**Task objective**
Each line from the line containing "(fun e => (e.slot, e.hour, e.requested)))" through the last line of the entries is to be reproduced exactly as it stands.

**Recorded data**
/-- The resets (R57, R188, R201, R202, R206 to R208, Table 11-3): what each command of supply, reset input and RESTART
begins; every volatile state takes its reset value and the nonvolatile state is kept; start-up checks the two images;
the clock runs on, but for a power-on, which takes it from the backup supply or finds it LOST. When each command
acts, and the clock and last reset kind while the supply is absent, are the model's choice (notes/assumptions/4.md and
16.md). -/
def Obligations.Resets : Prop :=
  ∀ s : State,
    let begun (k : ResetKind) (t : State) : Prop :=
      s.keptThrough t ∧ t.atResetValues s.params ∧ t.params = s.params ∧ t.metro = s.metro ∧ t.store = s.store ∧
      t.power.phase = .inReset ∧ t.power.lastReset = k ∧ t.pending = s.pending
    let started (k : ResetKind) (t : State) : Prop :=
      s.keptThrough t ∧ t.atResetValues t.params ∧
      (∀ img, s.store.opImage = some img → img.crc = crc16 img.content.bytes →
        t.params = img.content ∧ t.store.opValid = true) ∧
      ((∀ img, s.store.opImage = some img → img.crc ≠ crc16 img.content.bytes) →
        t.params = .default ∧ t.store.opValid = false) ∧
      (∀ img, s.store.metImage = some img → img.crc = crc16 img.content.bytes →
        t.metro = img.content ∧ t.store.metImage = s.store.metImage) ∧
      ((∀ img, s.store.metImage = some img → img.crc ≠ crc16 img.content.bytes) →
        t.metro = .recovery ∧ t.store.metImage = some (metImage .recovery)) ∧
      t.power.phase = .startingUp ∧ t.power.lastReset = k ∧ t.store.sealOpen = s.store.sealOpen ∧ t.pending = s.pending
    let sameClock (t : State) : Prop := t.time.clock = s.time.clock ∧ t.time.lost = s.time.lost
    (∃ t, exec .powerFail s = .next t ∧ begun .powerOn t ∧ sameClock t ∧ t.power.supply = false ∧
      t.power.resetInput = s.power.resetInput) ∧
    (∀ backup,
      (s.power.supply = true → exec (.powerOn backup) s = .next s.driveOutputs) ∧
      (s.power.supply = false →
        ∃ t, exec (.powerOn backup) s = .next t ∧
          (if s.power.resetInput = true then begun .powerOn t else started .powerOn t) ∧
          t.power.supply = true ∧ t.power.resetInput = s.power.resetInput ∧
          (∀ v : BitVec 32, backup = some v → t.time.clock = v.toNat ∧ t.time.lost = false) ∧
          (backup = none → t.time.clock = 0 ∧ t.time.lost = true))) ∧
    (s.power.resetInput = true → exec .resetInputAssert s = .next s.driveOutputs) ∧
    (s.power.resetInput = false →
      (s.power.supply = false →
        exec .resetInputAssert s = .next ({ s with power := { s.power with resetInput := true } } : State).driveOutputs) ∧
      (s.power.supply = true →
        ∃ t, exec .resetInputAssert s = .next t ∧ begun .resetInput t ∧ sameClock t ∧ t.power.supply = true ∧
          t.power.resetInput = true)) ∧
    (s.power.resetInput = false → exec .resetInputRelease s = .next s.driveOutputs) ∧
    (s.power.resetInput = true →
      (s.power.supply = false →
        exec .resetInputRelease s = .next ({ s with power := { s.power with resetInput := false } } : State).driveOutputs) ∧
      (s.power.supply = true →
        ∃ t, exec .resetInputRelease s = .next t ∧ started s.power.lastReset t ∧ sameClock t ∧ t.power.supply = true ∧
          t.power.resetInput = false)) ∧
    (∀ r : Request, s.takes .restart r [] →
      exec (.restart r) s = .next (answered r .restart .ok []
        { s with power := { s.power with restart := .answering } })) ∧
    (s.running = false ∨ s.power.restart = .none → exec .restartReset s = .next s.driveOutputs) ∧
    (s.running = true → s.power.restart ≠ .none →
      ∃ t, exec .restartReset s = .next t ∧ started .restart t ∧ sameClock t ∧ t.power.supply = s.power.supply ∧
        t.power.resetInput = s.power.resetInput)

/-- The completion of start-up (R57, R65, R67, R158, R208): the SC6 runs, with elapsed time 0 and a SHORT interval open
behind one GAP record; a LOST clock raises CLOCK_LOST at every port and confirms nothing; a VALID one places the table;
under AUTO the wanted mode is set; every ENABLED channel has evaluated its source; the capacities are those of the state,
and where no channel latches a record under MANUAL, every unit and train stands as its in-service parameter says (R106,
R124), a COOLING tower of a train in service with a fresh T_tcool, a LOADED one HEATING where its partner does not
regenerate. That it acts in the start-up phase alone, and leaves the clock as it stands, is the model's choice
(notes/assumptions/4.md and 7.md); so is the AUTO evaluation before the channels' (29.md). -/
def Obligations.StartUpComplete : Prop :=
  ∀ (order : Order) (s : State),
    (s.power.phase ≠ .startingUp → exec (.startUpComplete order) s = .next s.driveOutputs) ∧
    (s.power.phase = .startingUp →
      let now := s.time.clock / 3600
      ∃ t, exec (.startUpComplete order) s = .next t ∧
        t.power = { s.power with phase := .running } ∧
        t.time = { s.time with elapsedMs := 0, openStart := s.time.clock, openTicks := 0, openShort := true } ∧
        t.survey = s.survey ∧ t.link = s.link ∧ t.book = s.book ∧ t.params = s.params ∧ t.metro = s.metro ∧
        t.store = s.store ∧ t.pending = s.pending ∧ t.flow.channels = s.flow.channels ∧
        t.flow.total = s.flow.nextSeq ∧
        t.flow.log = s.flow.log.drop (s.flow.log.length - 1439) ++
          [.gap s.flow.nextSeq s.time.clock (s.flow.log.getLast?.map LogRecord.endTime) s.time.lost] ∧
        t.flow.untaken = s.flow.untaken ∧
        (t.nom.injPot, t.nom.wdrPot, t.nom.injEff, t.nom.wdrEff) = t.figures ∧
        (s.params.siteControl = .manual → ResetInv s → t.prot.records = s.prot.records →
          t.nom.injPot = 0 ∧ t.nom.wdrPot = 0 ∧ t.nom.injEff = 0 ∧ t.nom.wdrEff = 0 ∧
          (∀ i : Fin 4, t.duty.units[i] = { s.duty.units[i] with
            state := if s.params.units[i].inService then .stopped else .outOfService
            timer := none
            inhibited := t.duty.units[i].inhibited }) ∧
          ∀ k : Fin 2, t.dryer.trains[k].state = (if s.params.trains[k].inService then .standby else .outOfService) ∧
            t.dryer.trains[k].dewHigh = false ∧
            ∀ i : Fin 2,
              let w := s.dryer.trains[k].towers[i]
              let other := s.dryer.trains[k].towers[partner i]
              (s.params.trains[k].inService = false ∨ (w.state ≠ .cooling ∧ w.state ≠ .loaded) →
                t.dryer.trains[k].towers[i] = w) ∧
              (s.params.trains[k].inService = true → w.state = .cooling →
                t.dryer.trains[k].towers[i] = { w with timer := some s.params.dryer.tTcool }) ∧
              (s.params.trains[k].inService = true → w.state = .loaded → other.state ≠ .loaded →
                t.dryer.trains[k].towers[i] = if other.state = .cooling then w
                  else { w with state := .heating, timer := some s.params.dryer.tHeat })) ∧
        (∀ p : Port, (t.ports.get p).causes.getLsbD 10 = ((s.ports.get p).causes.getLsbD 10 || s.time.lost)) ∧
        (s.time.lost = true → (∀ e ∈ t.nom.entries, e.confirmed = 0) ∧ t.nom.net = 0 ∧
          t.nom.current = s.nom.current ∧ t.nom.firm = s.nom.firm) ∧
        (s.time.lost = false →
          t.nom.current = now ∧ t.nom.previous = none ∧
          t.nom.firm = min (max s.nom.firm (now + s.params.leadTime)) (now + 23) ∧
          t.nom.summaries.map (·.hour) = (List.range 24).map (now + ·) ∧
          t.nom.entries.map (fun e => (e.slot, e.hour, e.requested)) =
            (s.nom.entries.filter fun e => decide (now ≤ e.hour ∧ e.hour ≤ now + 23)).map
              (fun e => (e.slot, e.hour, e.requested))) ∧
        (s.params.siteControl = .auto → t.move.wanted = wantedBy s.time.lost t.hourDirection) ∧
        (s.params.siteControl = .manual → t.move.wanted = s.move.wanted ∧
          (t.prot.latched .site = s.prot.latched .site → t.move.mode = s.move.mode)) ∧
        s.channelsAct (fun c => s.params.channels[c].enabled = true) t)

**Task answer**
              (fun e => (e.slot, e.hour, e.requested))) ∧
        (s.params.siteControl = .auto → t.move.wanted = wantedBy s.time.lost t.hourDirection) ∧
        (s.params.siteControl = .manual → t.move.wanted = s.move.wanted ∧
          (t.prot.latched .site = s.prot.latched .site → t.move.mode = s.move.mode)) ∧
        s.channelsAct (fun c => s.params.channels[c].enabled = true) t)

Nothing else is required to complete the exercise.